Wednesday, 11 May 2016

PjOrion Deobfuscator Open Sourced

Update (11-July-2017)


The project PjOrion Deobfuscator has been discontinued. This is superseded by bytecode_simplifier.

PjOrion is a python bytecode protector. While originally developed for obfuscating World of Tanks mods it can be used for pretty much any python code. What makes this protector special is that it works on the python bytecode itself. It tampers the bytecode making in un-decompilable and un-disassemble by standard tools.  For scripted languages like python, this is quite a significant improvement considering code protection in python was just a myth.

An example

Some time in 2015 bomblader posted a crackme on tuts4you. I will be using the same crackme to demonstrate the protection offered by PjOrion.

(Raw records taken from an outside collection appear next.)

/-- The core of a sliver takes its next request and answers it: a confirm and a pin resolve the block and answer the run, a score
updates the node, a drop lowers the pin count and removes an unkeyed node, a commit changes the presence of an extent, a hint, a
purge, a dropped copy and a dropped node change their node, an insert that finds room writes its node, one that must wait for room
goes back to the head of its queue, and a skip is checked; the last answer ends the commit.
Readings and choices of the model in it: log entries 36, 38, 40, 55, 58, 65 and 151. -/
def Obligations.ReelCoresServeRequests : Prop :=
  (∀ (s : State) (n run block tenant mask : Nat) (key : BlockKey) (hit : Option Hit) (e : SliverEntry) (v : Sliver),
      sliverNext s n = some (e, v) → e.req = .confirm run block key tenant mask hit →
    exec (.sliverConfirm n) s = .next (settled s (coreAnswer run block key (resolveBlock key tenant mask hit (putSliver v s)).1
      (resolveBlock key tenant mask hit (putSliver v s)).2))) ∧
  (∀ (s s1 : State) (n run block tenant mask : Nat) (key : BlockKey) (hit : Option Hit) (e : SliverEntry) (v : Sliver),
      sliverNext s n = some (e, v) → e.req = .pin run block key tenant mask hit →
    (resolveBlock key tenant mask hit (putSliver v s) = (none, s1) →
      exec (.sliverPin n) s = .next (settled s (coreAnswer run block key none s1))) ∧
    (∀ ptr h, resolveBlock key tenant mask hit (putSliver v s) = (some (ptr, h), s1) →
      (wantsPin (takePin ptr e.seq s1) run block key = true →
        exec (.sliverPin n) s = .next (settled s (coreAnswer run block key (some (ptr, h)) (takePin ptr e.seq s1)))) ∧
      (wantsPin (takePin ptr e.seq s1) run block key = false →
        exec (.sliverPin n) s = .next (settled s (dropPin ptr (takePin ptr e.seq s1)))))) ∧
  (∀ (s t : State) (n ptr : Nat) (e : SliverEntry) (v : Sliver), sliverNext s n = some (e, v) → e.req = .score ptr →
      t = readNode ptr (putSliver v s) →
    exec (.sliverScore n) s = .next (settled s (setNode ptr (fun m => { scoreUse (window16 t) m with lastReq := e.seq }) t))) ∧
  (∀ (s u t : State) (n ptr : Nat) (m : Node) (e : SliverEntry) (v : Sliver), sliverNext s n = some (e, v) → e.req = .pinDrop ptr →
      u = readNode ptr (putSliver v s) →
      t = setNode ptr (fun m => { m with pinCount := pinCountOf u m - 1, pinGen := u.sec.resetGen, lastReq := e.seq })
        { u with index := { u.index with dropsInFlight := u.index.dropsInFlight - 1 } } →
      findNode t ptr = some m →
    ((m.keyed = true ∨ m.pinCount ≠ 0 ∨ m.dying = true) → exec (.sliverPinDrop n) s = .next (settled s t)) ∧
    (m.keyed = false → m.pinCount = 0 → m.dying = false →
      exec (.sliverPinDrop n) s = .next (settled s (retireNode ptr (dropAll ptr t))))) ∧
  (∀ (s : State) (n : Nat) (e : SliverEntry) (v : Sliver), sliverNext s n = some (e, v) →
    (∀ id m, e.req = .stateCommit id → findMove s id = some m →
      exec (.sliverStateCommit n) s = .next (settled s (goOn (commitMove id e.seq (readNode m.ptr (putSliver v s)))))) ∧
    (∀ ptr slot arg, e.req = .hint ptr slot arg →
      exec (.sliverStateCommit n) s = .next (settled s (answered (some slot) false
        (setNode ptr (fun m => { hintNode arg m with lastReq := e.seq }) (readNode ptr (putSliver v s)))))) ∧
    (∀ ptr slot m, e.req = .purge ptr slot → findNode (readNode ptr (putSliver v s)) ptr = some m → m.purged = false → m.dying = false →
      exec (.sliverStateCommit n) s = .next (settled s (goOn (answered slot true
        (purgeNode ptr (noteReq ptr e.seq (readNode ptr (putSliver v s)))))))) ∧
    (∀ ptr g tier slot, e.req = .dropCopy ptr g tier slot →
      exec (.sliverStateCommit n) s = .next (settled s (goOn (applyDropCopy ptr g tier slot e.seq (putSliver v s))))) ∧
    (∀ ptr, e.req = .dropNode ptr →
      exec (.sliverStateCommit n) s = .next (settled s (goOn (applyDropNode ptr e.seq (putSliver v s)))))) ∧
  (∀ (s t : State) (n slot block : Nat) (g : Ingest) (j : Job) (pr : Profile) (e : SliverEntry) (v : Sliver),
      sliverNext s n = some (e, v) → unanswered (putSliver v s) slot block = some (g, j, pr) →
    (e.req = .insert slot block → applyInsert g j pr block e.seq (putSliver v s) = (true, t) →
      exec (.sliverInsert n) s = .next (settled s (answersIn g.index slot t))) ∧
    (e.req = .insert slot block → applyInsert g j pr block e.seq (putSliver v s) = (false, t) →
      exec (.sliverInsert n) s = .next (settled s (untake n e s t))) ∧
    (e.req = .skip slot block →
      exec (.sliverInsert n) s = .next (settled s (answersIn g.index slot (applySkip g j block e.seq (putSliver v s))))))

/-- A drop offer evicts the offered nodes; a visit to a node that reads well leaves a young one, asks for the removal of the
entry of one aged 1,024 windows and clears the score at 4,096; a silent core is replaced by a spare, which replays the log rings
of its slivers (R87, R88, R111, R94).
Readings and choices of the model in it: log entries 57, 58, 59 and 65. -/
def Obligations.ReelCoresActUnasked : Prop :=
  (∀ (s : State) (n want : Nat), exec (.sliverDropOffer n want) s
    = .next (settled s (((offered s fun m => sliverOf m.key == n && pinCountOf s m == 0 && m.keyed && !m.evicting && !m.dying
        && nodeUnheld s m && dropWanted s m).take want).foldl (fun t m => evictNode m.ptr t) s))) ∧
  (∀ (s t : State) (ptr : Nat) (n : Node), t = readNode ptr s → findNode t ptr = some n →
    (ageOf t n < 1024 → exec (.sliverNodeVisit ptr) s = .next (settled s t)) ∧
    (1024 ≤ ageOf t n → ageOf t n < 4096 → n.entryPresent = true → removeDue t ptr = false →
      exec (.sliverNodeVisit ptr) s = .next (settled s (askRemove n t))) ∧
    (4096 ≤ ageOf t n → n.entryPresent = false →
      exec (.sliverNodeVisit ptr) s = .next (settled s (setNode ptr (fun m => { m with score := 0 }) t)))) ∧
  (∀ (s : State) (core : Nat), unitActive s 2 core = true →
    exec (.reelCoreWatchdog core) s = .next (settled s (goOn
      ((sliversOf s core).foldl (fun t n => replaySliver n t) (mapSpare 2 2 core (countFault 9 1 s))))))

/-- The next dolly request of a section has its effect on the entries and reports, after which the requests that wait in the cores'
outboxes move up; a probe answers the winner, or a miss where the bank is absent, nothing matches or a half of the winner fails its
parity, which asks for a repair; a sweep invalidates every entry of its tenant.
Readings and choices of the model in it: log entries 53, 56, 152 and 153. -/
def Obligations.MatchArrayServesRequests : Prop :=
  (∀ (s : State) (sect : Nat) (x : Section) (r : DollyReq), findSection s sect = some x → dollyNext x.requests = some r →
    let t := { s with marr := { s.marr with
      sections := updWhere (fun y : Section => y.num == sect) (fun y => { y with requests := y.requests.erase r }) s.marr.sections } }
    (∀ ptr lo tenant pri hint, r = .insert ptr lo tenant pri hint →
      exec (.dollyInsert sect) s = .next (settled s (drainOutboxes (insertEntry ptr lo tenant pri hint t)))) ∧
    (∀ ptr lo tenant, r = .remove ptr lo tenant →
      exec (.dollyRemove sect) s = .next (settled s (drainOutboxes (dollyReport (.invalidated ptr) (setEntries (updWhere
        (fun e => e.valid && e.nodePtr == ptr && e.keyLo == lo && e.tenant == tenant) clearEntry s.marr.entries) t))))) ∧
    (∀ ptr lo h, r = .hint ptr lo h →
      exec (.dollyHint sect) s = .next (settled s (drainOutboxes (setEntries (updWhere
        (fun e => e.valid && e.nodePtr == ptr && e.keyLo == lo) (fun e => writeEntry { e with tierHint := h }) s.marr.entries) t)))) ∧
    (∀ bank pos e u, r = .repair bank pos → entryAtPos s.marr.entries bank pos = some e →
      u = countFault 7 1 { t with marr := { t.marr with
        repaired := (physBank s bank, pos) :: s.marr.repaired,
        entries := updWhere (fun x => x.bank == bank && x.pos == pos) rewriteEntry s.marr.entries } } →
      exec (.dollyRepair sect) s = .next (settled s (drainOutboxes
        (if halfBOk e then dollyReport (.repaired e.nodePtr bank (tagLo e.keyLo)) u else u))))) ∧
  (∀ (s : State) (sect : Nat) (x : Section) (q : Probe) (rest : List Probe), s.marr.sections.find? (fun x => x.num == sect) = some x →
      x.probes = q :: rest → ∀ (upsetsA upsetsB : List (Nat × Nat)) (t : State),
      t = upsetBank (bankOf q.keyLo) (halfUpsets upsetsA upsetsB) { s with marr := { s.marr with
        sections := updWhere (fun y : Section => y.num == sect) (fun y => { y with probes := rest }) s.marr.sections } } →
    (t.marr.absent.contains (bankOf q.keyLo) = true ∨ searchBank t q = none →
      exec (.matchProbeResult sect upsetsA upsetsB) s = .next (settled s (advanceRuns (probeResult q.run q.block none t)))) ∧
    (∀ e, t.marr.absent.contains (bankOf q.keyLo) = false → searchBank t q = some e →
      (halfAOk e = true → halfBOk e = true →
        exec (.matchProbeResult sect upsetsA upsetsB) s = .next (settled s (advanceRuns
          (probeResult q.run q.block (some { ptr := e.nodePtr, priority := e.priority, hint := e.tierHint }) t)))) ∧
      (halfAOk e = false ∨ halfBOk e = false →
        exec (.matchProbeResult sect upsetsA upsetsB) s
          = .next (settled s (advanceRuns (probeResult q.run q.block none (parityError e.bank e.pos t))))))) ∧
  (∀ (s : State) (tenant : BitVec 12), (s.marr.sections.any fun x => x.requests.contains (.sweep tenant.toNat)) = true →
    ∃ u, exec (.tenantSweep tenant) s = .next u ∧
      u.marr.entries = updWhere (fun e : MatchEntry => e.tenant == tenant.toNat) clearEntry s.marr.entries ∧
      u.index.nodes = updWhere (fun m : Node => m.tenant == tenant.toNat) (fun m => { m with entryPresent := false }) s.index.nodes)

/-- Each kind of dolly report changes its node; a refill asks once per clear for the usable nodes of its sliver in order of value; a
scan checks its position in every bank and goes on to the next (R112 to R119).
Readings and choices of the model in it: log entries 52, 142, 153, 154 and 158. -/
def Obligations.MatchArrayKeepsItself : Prop :=
  (∀ (s : State) (r : DollyReport) (rest : List DollyReport), s.marr.reports = r :: rest →
    let t := { s with marr := { s.marr with reports := rest } }
    (∀ ptr, r = .valid ptr → exec .dollyReport s = .next (settled s (setNode ptr (fun n => { n with entryPresent := true }) t))) ∧
    (∀ ptr, r = .declined ptr ∨ r = .cancelled ptr → exec .dollyReport s = .next (settled s t)) ∧
    (∀ ptr, r = .displaced ptr → exec .dollyReport s = .next (settled s (setNode ptr (fun n => { n with entryPresent := false }) t))) ∧
    (∀ ptr n u, r = .invalidated ptr → u = setNode ptr (fun n => { n with entryPresent := false }) t → findNode u ptr = some n →
      (n.dying = false ∨ removeDue u ptr = true → exec .dollyReport s = .next (settled s u)) ∧
      (n.dying = true → removeDue u ptr = false → exec .dollyReport s = .next (settled s (freeNode ptr u)))) ∧
    (∀ ptr bank tag, r = .repaired ptr bank tag → exec .dollyReport s = .next (settled s (reinsert ptr bank tag t)))) ∧
  (∀ (s : State) (n : Nat) (asked : List Node), 3 ≤ deviceState s → s.sec.transition = false → s.marr.refilled.contains n = false →
      asked = sortBy (fun a b => decide (valueOf s b < valueOf s a) || (valueOf s a == valueOf s b && decide (a.insertSeq < b.insertSeq)))
        (s.index.nodes.filter fun m => sliverOf m.key == n && usable s m.tenant 15 m && !m.dying && !entryDue s m) →
      asked.length ≤ 256 - (findSliver s n).refills →
    ∃ t, exec (.matchArrayRefill n) s = .next t ∧ t.marr.refilled = n :: s.marr.refilled ∧
      t.marr.sections = (asked.foldl (fun t m => askInsert m t) s).marr.sections ∧
      (findSliver t n).refills = (findSliver s n).refills + asked.length ∧
      (findSliver t n).outbox = (findSliver (asked.foldl (fun t m => askInsert m t) s) n).outbox) ∧
  (∀ (s t : State) (upsets : List (Nat × Nat × Nat)), 9 ≤ s.power.step →
      t = (badAt (upsetAll upsets s) s.marr.scanPos).foldl (fun u e => scanError e u) (upsetAll upsets s) →
    exec (.continuityScan upsets) s
      = .next (settled s { t with marr := { t.marr with scanPos := (s.marr.scanPos + 1) % 256 } }))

PjOrion breaks existing disassemblers by tampering the bytecode. For example, using the standard dis module on the obfuscated pyc file results in the following output.

>>> import marshal, dis
>>> f = open('1.pyc', 'rb')
>>> f.seek(8)
>>> co = marshal.load(f)
>>> dis.disassemble(co)
1 >> 0 SETUP_EXCEPT 99 (to 102)
3 <144> 387
6 STOP_CODE
7 JUMP_FORWARD 217 (to 227)
10 <157> 44944
13 LOAD_NAME 28929
Traceback (most recent call last):
File "<stdin>", line 1, in <module>
File "C:\Python27\lib\dis.py", line 97, in disassemble
print '(' + co.co_names[oparg] + ')',
IndexError: tuple index out of range

Not only did the disassembler fail but also there are several invalid opcodes in the listing. For example the opcode 144 is invalid and non existent. When cpython tries to execute an invalid opcode, it throws an exception. Without an exception handler installed the program would crash. This is precisely the reason why the very first instruction is SETUP_EXCEPT. The purpose of the instruction is to set up an exception handler at bytecode offset 102 which will be called when an exception is thrown.

It is clear that we need to follow the exception handler to understand the program flow. For this I developed a trivial program which could trace the program flow.

0 SETUP_EXCEPT 99
3 <INVALID>
102 POP_TOP
103 POP_TOP
104 POP_TOP
105 LOAD_CONST 1
108 JUMP_FORWARD 14
125 MAKE_FUNCTION 0
128 JUMP_ABSOLUTE 205
205 STORE_FAST 0
208 JUMP_ABSOLUTE 145
145 SETUP_FINALLY 6
148 JUMP_ABSOLUTE 160
160 JUMP_ABSOLUTE 55
55 LOAD_CONST 2
58 JUMP_FORWARD 16
77 LOAD_CONST 0
80 JUMP_ABSOLUTE 25
25 IMPORT_NAME 0
28 JUMP_FORWARD 34
65 STORE_FAST 1
<....snip...>
view raw trace.txt hosted with ❤ by GitHub

From the above listing, it is clear that in addition to the invalid instruction at the beginning the code is splattered with unconditional jumps. The result of this is a spaghetti control flow as shown in Fig 1 or an even more extreme example in Fig 2.

Fig 1: Too many jumps!
Fig 2: Devilish CFG

Deobfuscating and beyond 

To deobfuscate such files, I developed a tool PjOrion Deobfuscator (@github). It is currently in pre- alpha stage and may even not work. There are many moving pieces involved which needs refactoring to make this workable. With time I aim to improve this tool.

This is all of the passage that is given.